Jonathan picked up an enormous hamburger and bit into it, juice and catsup running down his chin. He wiped his forearm across his mouth and spoke as he chewed.

“You think I’m gonna do business with someone I never met, never seen, never heard of? That how you do business?”

Will exhaled slowly through his nose. “How I conduct my business is not your affair. Just for clarification . . . you are ending your arrangement with us?”

“Us?”

“The Alphas.”

Jonathan’s face blanched. He swallowed. “I suspected,” he said. “But I didn’t know. Sure as shit didn’t ask.”

“Are we doing business tonight, Jonathan? I need to know right now.”

Will set the Glock back on the table.

Jonathan sighed. “Yeah. Course we are. Course we are. And I apologize if I—”

“Just shut the f**k up. I’m tired, and I’d like to get some sleep. Where’s your truck?”

“Space one fifty-one.”

“Be there in five.”

TWENTY-SIX

Will unlocked the Land Rover, climbed into the driver’s seat, and shut the door. Kalyn lay silent and unmoving across the backseat, and when he glanced at her, he couldn’t help seeing Rachael, and it hit him again that she’d been through all this alone, without him.

“He went for it,” Will said.

Kalyn didn’t move. “What now?”

“We’re meeting him at his truck.”

“How do you feel?”

“Like someone jammed an adrenaline shot into my heart.”

“Yeah, it’s a rush, huh?”

“Kalyn, it’s not too late. We can still just drive away, forget this whole thing. You sure you wanna be put in the back of a trailer? God knows where it’s going.”

“Of course I don’t, Will.

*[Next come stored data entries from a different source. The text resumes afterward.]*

-- ==== Sys2Proof/Machine/Ssp.lean ====
section
/-!
DEFINITION. The operations of the Scan Synthesis Processor's line cores and of its matrix engines (spec
10). Each operation of a bundle reads the registers as they were at the bundle's issue (R202).
-/

namespace Sys2Proof.Machine

/-! ### What an operation sees and answers -/

/-- A line core's registers as an operation reads them: those latched at the bundle's issue, or its own. -/
structure LEnv where
  s : State
  n : Nat
  lc : LineCore
  w : SMap Word
  z : SMap Word
  e : SMap (BitVec 16)
  /-- the line core's matrix operations that are earlier than the bundle and incomplete -/
  mx : List MxOp

/-- Matrix operations of a line core under way (R213). -/
def State.mxOf (s : State) (n : Nat) : List MxOp := s.mx.filter fun x => x.line == n

/-- The environment of an operation of the current line core. -/
def State.lEnv (s : State) : Option LEnv :=
  match s.ctl.cur with
  | .line n =>
    let c := s.line n
    if c.st = .running then
      let l := s.ctl.latch
      some (if l.on then { s := s, n := n, lc := c, w := l.w, z := l.z, e := l.e, mx := l.mx }
            else { s := s, n := n, lc := c, w := c.w, z := c.z, e := c.e, mx := s.mxOf n })
    else none
  | _ => none

def LEnv.wr (e : LEnv) (r l : Nat) : Word := SMap.get 0 e.w (16 * r + l)
def LEnv.zr (e : LEnv) (r : Nat) : Word := SMap.get 0 e.z r
def LEnv.er (e : LEnv) (r : Nat) : BitVec 16 := SMap.get 0 e.e r

/-- What an operation answers: the line core with its writes and a branch target, another state, a wait at
issue, or a band fault. -/
inductive LRes where
  | ok (lc : LineCore) (target : Option Word)
  | act (s : State)
  | wait
  | fault (cause : Nat)

/-- What the answer of an operation makes of the state. A band fault is noted for the bundle, and the first noted
stands (R215). -/
def LEnv.conclude (e : LEnv) (r : LRes) : State :=
  match r with
  | .ok lc t =>
    let s := e.s.setLine e.n lc
    match t with
    | none => s
    | some _ => { s with ctl := { s.ctl with latch := { s.ctl.latch with target := t } } }
  | .act s => s
  | .wait => { e.s with ctl := { e.s.ctl with wait := true } }
  | .fault c => { e.s with ctl := { e.s.ctl with bandFault := some (e.s.ctl.bandFault.getD c) } }

/-- The meaning of an operation over its body. -/
def lIssue (s : State) (body : LEnv → LRes) : Host.Outcome State Fault Refusal :=
  match s.lEnv with
  | none => .fault .noLineCore
  | some e => .next (e.conclude (body e))

def LineCore.setZ (c : LineCore) (r : Nat) (v : Word) : LineCore := { c with z := SMap.set 0 c.z r v }
def LineCore.setE (c : LineCore) (r : Nat) (v : BitVec 16) : LineCore := { c with e := SMap.set 0 c.e r v }
/-- A w register written in the lanes of a mask. -/
def LineCore.setW (c : LineCore) (r : Nat) (on : Nat → Bool) (v : Nat → Word) : LineCore :=
  { c with w := ((List.range 16).filter on).foldl (fun m l => SMap.set 0 m (16 * r + l) (v l)) c.w }

/-! ### The S slot (R204, R208) -/

/-- y of R208: z[B] or the immediate. -/
def LEnv.y (e : LEnv) (w : SSlot) : Word := if w.i = 1 then w.b.signExtend 32 else e.zr (w.b.extractLsb' 0 5).toNat

/-- An S operation that writes z[D]. -/
def sAlu (w : SSlot) (s : State) (f : Word → Word → Word) : Host.Outcome State Fault Refusal :=
  lIssue s fun e => .ok (e.lc.setZ w.d.toNat (f (e.zr w.a.toNat) (e.y w))) none

def sshl (x y : Word) : Word := if 32 ≤ y.toNat then 0 else x <<< y.toNat
def sshr (x y : Word) : Word := if 32 ≤ y.toNat then 0 else x >>> y.toNat

def execSnop (s : State) : Host.Outcome State Fault Refusal := lIssue s fun e => .ok e.lc none
def execSadd (w : SSlot) (s : State) : Host.Outcome State Fault Refusal := sAlu w s fun x y => x + y
def execSsub (w : SSlot) (s : State) : Host.Outcome State Fault Refusal := sAlu w s fun x y => x - y
def execSmul (w : SSlot) (s : State) : Host.Outcome State Fault Refusal := sAlu w s fun x y => x * y
def execSand (w : SSlot) (s : State) : Host.Outcome State Fault Refusal := sAlu w s fun x y => x &&& y
def execSor (w : SSlot) (s : State) : Host.Outcome State Fault Refusal := sAlu w s fun x y => x ||| y
def execSshl (w : SSlot) (s : State) : Host.Outcome State Fault Refusal := sAlu w s sshl
def execSshr (w : SSlot) (s : State) : Host.Outcome State Fault Refusal := sAlu w s sshr
def execSmov (w : SSlot) (s : State) : Host.Outcome State Fault Refusal := sAlu w s fun _ y => y

def execSmovh (w : SSlot) (s : State) : Host.Outcome State Fault Refusal :=
  lIssue s fun e => .ok (e.lc.setZ w.d.toNat (w.b ++ (e.zr w.d.toNat).extractLsb' 0 16)) none

/-- The condition of SCMP (R208): the signed codes of `condInt`, 6 LTU, 7 GEU. -/
def condS (c : Nat) (x y : Word) : Bool :=
  match c with
  | 6 => decide (x.toNat < y.toNat)
  | 7 => decide (y.toNat ≤ x.toNat)
  | _ => condInt c x.toInt y.toInt

def execScmp (w : SSlot) (s : State) : Host.Outcome State Fault Refusal :=
  lIssue s fun e =>
    let y := if w.i = 1 then (w.b.extractLsb' 0 13).signExtend 32 else e.zr (w.b.extractLsb' 0 5).toNat
    let c := condS (w.b.extractLsb' 13 3).toNat (e.zr w.a.toNat) y
    .ok (e.lc.setE (w.d.extractLsb' 0 3).toNat (if c then 0xFFFF else 0)) none

/-- SPC + 16 × the displacement. -/
def LEnv.target (e : LEnv) (w : SSlot) : Word := e.lc.spc + 16 * w.b.signExtend 32

def execBr (w : SSlot) (s : State) : Host.Outcome State Fault Refusal := lIssue s fun e => .ok e.lc (some (e.target w))

def execBrc (w : SSlot) (s : State) : Host.Outcome State Fault Refusal :=
  lIssue s fun e =>
    let m := e.er (w.d.extractLsb' 0 3).toNat
    let t := match (w.d.extractLsb' 3 2).toNat with | 0 => m != 0 | 1 => m == 0xFFFF | _ => m == 0
    .ok e.lc (if t then some (e.target w) else none)

def execLoop (w : SSlot) (s : State) : Host.Outcome State Fault Refusal :=
  lIssue s fun e =>
    let n := e.zr w.a.toNat
    let m := if n = 0 then 0 else n - 1
    .ok (e.lc.setZ w.a.toNat m) (if m = 0 then none else some (e.target w))

def execPoseR (w : SSlot) (s : State) : Host.Outcome State Fault Refusal :=
  lIssue s fun e => .ok (e.lc.setZ w.d.toNat (SMap.get 0 e.lc.pose (w.b.extractLsb' 0 3).toNat)) none
def execPoseW (w : SSlot) (s : State) : Host.Outcome State Fault Refusal :=
  lIssue s fun e =>
    .ok { e.lc with pose := SMap.set 0 e.lc.pose (w.b.extractLsb' 0 3).toNat (e.zr w.a.toNat) } none

/-- The band that a line core runs. -/
def LEnv.band (e : LEnv) : Option Band := (e.s.head e.lc.head).band? e.lc.frame e.lc.band

/-- The render set latched for the band's frame. -/
def LEnv.rs (e : LEnv) : RenderSet := match e.band with | some b => b.rs | none => RenderSet.first

/-- Item k of the band context (R208). -/
def LEnv.item (e : LEnv) (k : Nat) : Word :=
  let h := e.s.head e.lc.head
  match k with
  | 0 => e.lc.bandid
  | 1 => e.lc.line0
  | 2 => BitVec.ofNat 32 (recWidth h.record)
  | 3 => BitVec.ofNat 32 (recHeight h.record)
  | 4 => BitVec.ofNat 32 e.rs.w
  | 5 => BitVec.ofNat 32 e.rs.h
  | 6 => e.rs.seq
  | _ => BitVec.ofNat 32 e.n

def execBandiRd (w : SSlot) (s : State) : Host.Outcome State Fault Refusal :=
  lIssue s fun e => .ok (e.lc.setZ w.d.toNat (e.item (w.b.extractLsb' 0 3).toNat)) none

/-- The end of the current band (R209): UNEMIT where a pixel was never emitted. A band whose outcome the deadline has
settled stays the Virga fallback's (R368). An operation of the bundle's own M slot is not an earlier one that HALT waits
for, and an EMIT there counts (log 60). -/
def LEnv.endBand (e : LEnv) (after : LineSt) : LRes :=
  let h := e.s.head e.lc.head
  if !e.mx.isEmpty then .wait
  else if e.lc.emitted.length ≠ recWidth h.record * h.bandLines e.lc.band then .fault 6
  else
    let done (b : Band) : Band :=
      if b.outcome.isSome then b else { b with doneAt := some h.line, pixels := e.lc.emitted }
    .act ((e.s.setHead e.lc.head (h.updBand e.lc.frame e.lc.band done)).setLine e.n
      { e.lc with st := after, emitted := [] })

/-- BANDI.NEXT (R209). -/
def execBandiNext (_w : SSlot) (s : State) : Host.Outcome State Fault Refusal := lIssue s fun e => e.endBand .waitNext
/-- HALT (R209). -/
def execHalt (s : State) : Host.Outcome State Fault Refusal := lIssue s fun e => e.endBand .idle
/-- SYNCM (R208). -/
def execSyncm (s : State) : Host.Outcome State Fault Refusal :=
  lIssue s fun e => if e.mx.isEmpty then .ok e.lc none else .wait

/-! ### The V slots (R205, R210) -/

/-- The lanes that an operation writes (R205, R206). -/
def LEnv.on (e : LEnv) (mke : BitVec 1) (mk : BitVec 3) (l : Nat) : Bool := mke == 0 || bit (e.er mk.toNat) l

/-- A V operation that writes w[D] by lane, from a, b and the old value. -/
def vAlu (w : VSlot) (s : State) (f : Word → Word → Word → Word) : Host.Outcome State Fault Refusal :=
  lIssue s fun e =>
    .ok (e.lc.setW w.d.toNat (e.on w.mke w.mreg) fun l => f (e.wr w.a.toNat l) (e.wr w.b.toNat l) (e.wr w.d.toNat l)) none

/-- By TY: the FP32 form, or the integer form with its signedness. -/
def byType (w : VSlot) (fp : Word → Word → Word) (int : Bool → Word → Word → Word) (a b _d : Word) : Word :=
  if w.ty = 0 then fp a b else int (w.ty == 1) a b

def execVnop (s : State) : Host.Outcome State Fault Refusal := lIssue s fun e => .ok e.lc none
def execVadd (w : VSlot) (s : State) : Host.Outcome State Fault Refusal :=
  vAlu w s (byType w (fadd .rne) fun _ a b => a + b)
def execVsub (w : VSlot) (s : State) : Host.Outcome State Fault Refusal :=
  vAlu w s (byType w (fsub .rne) fun _ a b => a - b)
def execVmul (w : VSlot) (s : State) : Host.Outcome State Fault Refusal :=
  vAlu w s (byType w (fmul .rne) fun _ a b => a * b)
def execVfma (w : VSlot) (s : State) : Host.Outcome State Fault Refusal := vAlu w s fun a b d => ffma .rne a b d
def execVmin (w : VSlot) (s : State) : Host.Outcome State Fault Refusal :=
  vAlu w s (byType w (fminmax false false) fun sg a b => if readInt sg b < readInt sg a then b else a)
def execVmax (w : VSlot) (s : State) : Host.Outcome State Fault Refusal :=
  vAlu w s (byType w (fminmax true false) fun sg a b => if readInt sg a < readInt sg b then b else a)
def execVrcp (w : VSlot) (s : State) : Host.Outcome State Fault Refusal := vAlu w s fun a _ _ => frcp a
def execVrsq (w : VSlot) (s : State) : Host.Outcome State Fault Refusal := vAlu w s fun a _ _ => frsq a
def execVflr (w : VSlot) (s : State) : Host.Outcome State Fault Refusal := vAlu w s fun a _ _ => frnd .rd a

/-- VCVT (R210). -/
def vcvt (sub : Nat) (a : Word) : Word :=
  let lo := a.toNat % 2 ^ 16
  let hi := a.toNat / 2 ^ 16
  match sub with
  | 0 => cvtEncode 12 .rne false (f32v a)
  | 1 => cvtEncode 12 .rtz false (f32v a)
  | 2 => cvtEncode 13 .rne false (f32v a)
  | 3 => f32r .rne (FVal.ofRat a.toInt)
  | 4 => f32r .rne (fp16.decode lo)
  | 5 => f32r .rne (fp16.decode hi)
  | 6 => f32r .rne (bf16.decode lo)
  | _ => f32r .rne (bf16.decode hi)

def execVcvt (w : VSlot) (s : State) : Host.Outcome State Fault Refusal := vAlu w s fun a _ _ => vcvt w.sub.toNat a

/-- The condition of VCMP (R210). -/
def condV (w : VSlot) (a b : Word) : Bool :=
  if w.ty = 0 then condFloat w.sub.toNat a b
  else condInt w.sub.toNat (readInt (w.ty == 1) a) (readInt (w.ty == 1) b)

def execVcmp (w : VSlot) (s : State) : Host.Outcome State Fault Refusal :=
  lIssue s fun e =>
    let d := (w.d.extractLsb' 0 3).toNat
    let m : BitVec 16 := maskOf 16 16 fun l =>
      if e.on w.mke w.mreg l then condV w (e.wr w.a.toNat l) (e.wr w.b.toNat l) else bit (e.er d) l
    .ok (e.lc.setE d m) none

def execVsel (w : VSlot) (s : State) : Host.Outcome State Fault Refusal :=
  lIssue s fun e =>
    .ok (e.lc.setW w.d.toNat (fun _ => true) fun l =>
      if bit (e.er w.mreg.toNat) l then e.wr w.a.toNat l else e.wr w.b.toNat l) none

I’m scared beyond shitless. But in spite of the fear, I want to know what happened to my sister. She went through exactly what I’m getting ready to experience. Nobody tracking her. Nobody watching her back.”

Will cranked the engine, shifted into drive. He pulled around the side of the building that housed the restaurant and convenience store, soon found himself driving through row after row of semis, at least a hundred of them, dark and dormant, their drivers asleep for the night. Will lifted the TrimTrac device from the passenger seat, slipped it in his pocket.

“Kalyn, I’m worried. What do I do when the next transfer is made? What if he just passes you on to another truck?”

“There’s no way of knowing what’ll happen, where I’ll wind up. You just be close and ready to improvise. But listen, don’t get yourself and your daughter killed over this, okay?”

Up ahead, just a hulking shadow in the dark, Jonathan stood waiting, the back of the trailer already open.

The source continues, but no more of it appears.